Kayla Munecas, Contributing Writer
The bill that would allow Virginia university students to donate their unused meal plan credits did not pass the General Assembly this year. State lawmakers voted to continue debating the proposal in the 2027 session.
The bill was introduced by Sen. Danica Roem, D-Manassas, and would have allowed students to voluntarily donate their unused meal swipes to be distributed for use by other students at campus dining halls or on-campus food pantries, such as the VCU Ram Pantry, according to a previous report by The CT.
Roem was successful in establishing the “Hunger-Free Campus Food Pantry Grant Program” in 2025 to fund campus pantries and fight food insecurity. The new bill would have required universities to allow students to donate their swipes in order to remain in the program and receive grants.
Roem told The CT one issue lawmakers took with that part of the proposal was a perceived unfairness of students donating swipes their parents had paid for.
Roem feels that assertion assumes students have a traditional, nuclear family, middle-and-upper class path through college and ignores the many students who put themselves through college with grants and with alternative family structures.
“Then the next part of that is these students by and large are 18 years and older, they’re adults,” Roem said. “This is not for the government to police them about. Them choosing what to do with their meal plans, that’s their choice. And if their parent happens to pay for their meal plan, then that’s a conversation they can have with their parent.”
Bill died because of politics, not money, Roem says
This year, the proposal unanimously passed the Virginia Senate after deliberations, but failed to make it through the House of Delegates Appropriations Committee, a powerful legislative group which, along with its Senate counterpart, scrutinizes bills that would cost money to implement.
“We got out of the Senate, it then got into the House and that’s where House versus Senate politics came in,” Roem said. “It just went into the House Appropriations Committee and they were killing a whole lot of bills that day. Only two got out of the committee that day.”

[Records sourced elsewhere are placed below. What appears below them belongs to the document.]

/-! ## setGroup -/

@[simp] theorem State.setGroup_mem (s : State) (g : GId) (x : Group) : (s.setGroup g x).mem = s.mem := rfl
@[simp] theorem State.setGroup_poison (s : State) (g : GId) (x : Group) : (s.setGroup g x).poison = s.poison := rfl
@[simp] theorem State.setGroup_absent (s : State) (g : GId) (x : Group) : (s.setGroup g x).absent = s.absent := rfl
@[simp] theorem State.setGroup_spadStamps (s : State) (g : GId) (x : Group) : (s.setGroup g x).spadStamps = s.spadStamps := rfl
@[simp] theorem State.setGroup_order (s : State) (g : GId) (x : Group) : (s.setGroup g x).order = s.order := rfl
@[simp] theorem State.setGroup_bars (s : State) (g : GId) (x : Group) : (s.setGroup g x).bars = s.bars := rfl
@[simp] theorem State.setGroup_threads (s : State) (g : GId) (x : Group) : (s.setGroup g x).threads = s.threads := rfl
@[simp] theorem State.setGroup_ctxs (s : State) (g : GId) (x : Group) : (s.setGroup g x).ctxs = s.ctxs := rfl
@[simp] theorem State.setGroup_cores (s : State) (g : GId) (x : Group) : (s.setGroup g x).cores = s.cores := rfl
@[simp] theorem State.setGroup_clusters (s : State) (g : GId) (x : Group) : (s.setGroup g x).clusters = s.clusters := rfl
@[simp] theorem State.setGroup_dies (s : State) (g : GId) (x : Group) : (s.setGroup g x).dies = s.dies := rfl
@[simp] theorem State.setGroup_parts (s : State) (g : GId) (x : Group) : (s.setGroup g x).parts = s.parts := rfl
@[simp] theorem State.setGroup_pmcs (s : State) (g : GId) (x : Group) : (s.setGroup g x).pmcs = s.pmcs := rfl
@[simp] theorem State.setGroup_queues (s : State) (g : GId) (x : Group) : (s.setGroup g x).queues = s.queues := rfl
@[simp] theorem State.setGroup_graphs (s : State) (g : GId) (x : Group) : (s.setGroup g x).graphs = s.graphs := rfl
@[simp] theorem State.setGroup_launches (s : State) (g : GId) (x : Group) : (s.setGroup g x).launches = s.launches := rfl
@[simp] theorem State.setGroup_nodeCopies (s : State) (g : GId) (x : Group) : (s.setGroup g x).nodeCopies = s.nodeCopies := rfl
@[simp] theorem State.setGroup_walks (s : State) (g : GId) (x : Group) : (s.setGroup g x).walks = s.walks := rfl
@[simp] theorem State.setGroup_tlb (s : State) (g : GId) (x : Group) : (s.setGroup g x).tlb = s.tlb := rfl
@[simp] theorem State.setGroup_walkCache (s : State) (g : GId) (x : Group) : (s.setGroup g x).walkCache = s.walkCache := rfl
@[simp] theorem State.setGroup_mailboxes (s : State) (g : GId) (x : Group) : (s.setGroup g x).mailboxes = s.mailboxes := rfl
@[simp] theorem State.setGroup_links (s : State) (g : GId) (x : Group) : (s.setGroup g x).links = s.links := rfl
@[simp] theorem State.setGroup_hbLines (s : State) (g : GId) (x : Group) : (s.setGroup g x).hbLines = s.hbLines := rfl
@[simp] theorem State.setGroup_hostHalf (s : State) (g : GId) (x : Group) : (s.setGroup g x).hostHalf = s.hostHalf := rfl
@[simp] theorem State.setGroup_hostBias (s : State) (g : GId) (x : Group) : (s.setGroup g x).hostBias = s.hostBias := rfl
@[simp] theorem State.setGroup_snoopFilter (s : State) (g : GId) (x : Group) : (s.setGroup g x).snoopFilter = s.snoopFilter := rfl
@[simp] theorem State.setGroup_device (s : State) (g : GId) (x : Group) : (s.setGroup g x).device = s.device := rfl
@[simp] theorem State.setGroup_health (s : State) (g : GId) (x : Group) : (s.setGroup g x).health = s.health := rfl
@[simp] theorem State.setGroup_boot (s : State) (g : GId) (x : Group) : (s.setGroup g x).boot = s.boot := rfl
@[simp] theorem State.setGroup_outputs (s : State) (g : GId) (x : Group) : (s.setGroup g x).outputs = s.outputs := rfl
@[simp] theorem State.setGroup_narrow (s : State) (g : GId) (x : Group) : (s.setGroup g x).narrow = s.narrow := rfl
@[simp] theorem State.setGroup_lines (s : State) (g : GId) (x : Group) : (s.setGroup g x).lines = s.lines := rfl
@[simp] theorem State.setGroup_agenda (s : State) (g : GId) (x : Group) : (s.setGroup g x).agenda = s.agenda := rfl
@[simp] theorem State.setGroup_plan (s : State) (g : GId) (x : Group) : (s.setGroup g x).plan = s.plan := rfl
@[simp] theorem State.setGroup_cur (s : State) (g : GId) (x : Group) : (s.setGroup g x).cur = s.cur := rfl
@[simp] theorem State.setGroup_curWord (s : State) (g : GId) (x : Group) : (s.setGroup g x).curWord = s.curWord := rfl
@[simp] theorem State.setGroup_fresh (s : State) (g : GId) (x : Group) : (s.setGroup g x).fresh = s.fresh := rfl
@[simp] theorem State.setGroup_tick (s : State) (g : GId) (x : Group) : (s.setGroup g x).tick = s.tick := rfl
@[simp] theorem State.setGroup_idle (s : State) (g : GId) (x : Group) : (s.setGroup g x).idle = s.idle := rfl
@[simp] theorem State.setGroup_thread_at (s : State) (g : GId) (x : Group) (t' : TId) : (s.setGroup g x).thread t' = s.thread t' := rfl
@[simp] theorem State.setGroup_ctx_at (s : State) (g : GId) (x : Group) (c' : Nat) : (s.setGroup g x).ctx c' = s.ctx c' := rfl
@[simp] theorem State.setGroup_core_at (s : State) (g : GId) (x : Group) (c' : Nat) : (s.setGroup g x).core c' = s.core c' := rfl
@[simp] theorem State.setGroup_cluster_at (s : State) (g : GId) (x : Group) (n' : Nat) : (s.setGroup g x).cluster n' = s.cluster n' := rfl
@[simp] theorem State.setGroup_die_at (s : State) (g : GId) (x : Group) (d' : Nat) : (s.setGroup g x).die d' = s.die d' := rfl
@[simp] theorem State.setGroup_part_at (s : State) (g : GId) (x : Group) (p' : Nat) : (s.setGroup g x).part p' = s.part p' := rfl
@[simp] theorem State.setGroup_launch_at (s : State) (g : GId) (x : Group) (l' : Nat) : (s.setGroup g x).launch l' = s.launch l' := rfl
@[simp] theorem State.setGroup_launch_opt_at (s : State) (g : GId) (x : Group) (l' : Nat) : (s.setGroup g x).launch? l' = s.launch? l' := rfl
@[simp] theorem State.setGroup_graph_opt_at (s : State) (g : GId) (x : Group) (g' : Nat) : (s.setGroup g x).graph? g' = s.graph? g' := rfl
@[simp] theorem State.setGroup_queue_opt_at (s : State) (g : GId) (x : Group) (q' : Nat) : (s.setGroup g x).queue? q' = s.queue? q' := rfl
@[simp] theorem State.setGroup_mailbox_at (s : State) (g : GId) (x : Group) (m' : Nat) : (s.setGroup g x).mailbox m' = s.mailbox m' := rfl
@[simp] theorem State.setGroup_link_at (s : State) (g : GId) (x : Group) (k' : Nat) : (s.setGroup g x).link k' = s.link k' := rfl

Roem said she will continue to push the proposal in 2027 and attempt to get both chambers on board, and maintained that the problem is not how much the bill would cost.
“This deals with House versus Senate politics,” Roem said. “It got caught up with a lot of other bills. The House was making a stand on one thing while the Senate was making a stand on another thing. Each body was killing other members’ bills from the other body in the House Appropriations Committee or the Senate Finance and Appropriations Committee.”
Students still support the proposal
All of the VCU students The CT spoke to supported allowing students to donate swipes. Many students already try to share their swipes with each other.
Unused meal swipes only last until the end of semester before becoming unusable. Some students noted that practice as wasteful and money out of their families’ pockets.
Chemistry student Meena Marrs pointed to a disparity between students who have many swipes left over and those without enough to finish out the semester.
Mechanical engineering major Mac Hodgens agreed that an official swipe exchange system would fix money losses from unused swipes, saying students should be able to do as they wish with credits they already paid for.
“I think a change they could make to this is, it would be fantastic if you could use two swipes at a time or as many swipes as you want,” Hodgens said.
Speaking to the argument that students could overspend on food without the cap on meal credit use, Hodgens said effective budgeting is a skill college students should learn either way.